GRAINS DE SEL

 Grains de sel

 Pasteur James WOODY

Ed. Actes Sud « le souffle de l’esprit », 2016 - 145 p.

 


James Woody est un théologien protestant, pasteur de l’Eglise protestante unie de France. Il a exercé son ministère à Avignon, Marseille, Paris et Montpellier.

Présentation sobre, beau papier, dans sa discrétion ce livre ne passe pourtant pas inaperçu. Et cela serait dommage car l’auteur nous livre ici un petit trésor de clarté , présentant successivement les piliers du christianisme dans son expression protestante : la Bible, la prédication, la prière, l’« architecture » et la pratique.

Au 16°s., Martin Luther cherche à débarrasser le christianisme de ce qui l’encombre « favorisant une spiritualité qui renouvelle la vie. » et être les grains de sel décapant le « vernis accumulé au fil des siècles. »

Quand on entre dans un temple, on remarque la place centrale qu’occupe la Bible. Le protestant cherche qu’elle soit également centrale dans sa vie de foi.
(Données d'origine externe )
-- ==== Sys2Proof/Laws/AddressMap.lean ====
section
/-! SUPPORT. The address decoder in one lemma per case: outside the region, inside it, and what a found lane says. -/

namespace Sys2Proof.Machine

/-- Outside the region every address is unmapped (R51). -/
theorem decodeAddr_outside (t : OffsetTable) {a : Nat} (h : a < ioBase ∨ regionEnd < a) :
    decodeAddr t a = .unmapped := by
  unfold decodeAddr
  exact if_pos h

/-- Inside the region the decoder is the search of the lanes at the offset (R72). -/
theorem decodeAddr_inside (t : OffsetTable) {off : Nat} (h : off ≤ 0x55) :
    decodeAddr t (ioBase + off) = findLane t off Reg.all := by
  unfold decodeAddr
  have hn : ¬ (ioBase + off < ioBase ∨ regionEnd < ioBase + off) := by
    show ¬ (0x04000000 + off < 0x04000000 ∨ 0x04000055 < 0x04000000 + off)
    omega
  have hs : ioBase + off - ioBase = off := Nat.add_sub_cancel_left ..
  rw [if_neg hn, hs]

/-- A lane the search finds sits at the offset, whatever the table. -/
theorem findLane_found {t : OffsetTable} {off : Nat} {rs : List Reg} {r : Reg} {l : Lane}
    (h : findLane t off rs = .mapped r l) : off = t.get r + l.offset ∧ r ∈ rs := by
  induction rs with
  | nil => cases h
  | cons q qs ih =>
    unfold findLane at h
    split at h
    · next e => cases h; exact ⟨e, List.mem_cons_self⟩
    · split at h
      · next e => cases h; exact ⟨e, List.mem_cons_self⟩
      · exact ⟨(ih h).1, List.mem_cons_of_mem _ (ih h).2⟩

end Sys2Proof.Machine
end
« La Bible est au cœur de la célébration protestante. C’est sa lecture qui provoquera la prédication, le moment le plus important du culte, aussi bien par le temps qui lui est consacré que par la valeur qu’on lui accorde. » (p.11)

L’essor du protestantisme est lié à l’invention de l’imprimerie et le premier livre imprimé fut une bible. Cette place première donnée au Livre va relativiser l’autorité de l’Eglise et chaque coyant est considéré « à même de se saisir du texte » personnellement . Même si la place du théologien est utile pour une connaissance plus approfondie, c’est le « croyant qui en dernier lieu, se déterminera en son âme et conscience. » Les ministères ne sont pas abolis pour autant mais simplement remis à leur juste place. (p.14)

Alors que les catholiques ne connaissaient que la version latine de la Bible, donc réservée à l’élite, Martin Luther et Jean Calvin rendirent la Bible disponible en langue allemande.

Pour le lecteur protestant, le texte biblique s’explique par les autres textes bibliques d’où une lecture croisée, approfondie, enracinée et toujours à découvrir et à creuser. « Le texte est une terre que nous n’avons jamais totalement explorée et qui mérite encore notre intérêt » (p.18).

Saint Bernard, au 12°s., voyait déjà les textes bibliques sous cet angle.

Les catéchismes catholiques du 19°s et 20°s. très rigides , sont loin de cette démarche personnelle et spirituelle où l’Ecriture interprète l’Ecriture.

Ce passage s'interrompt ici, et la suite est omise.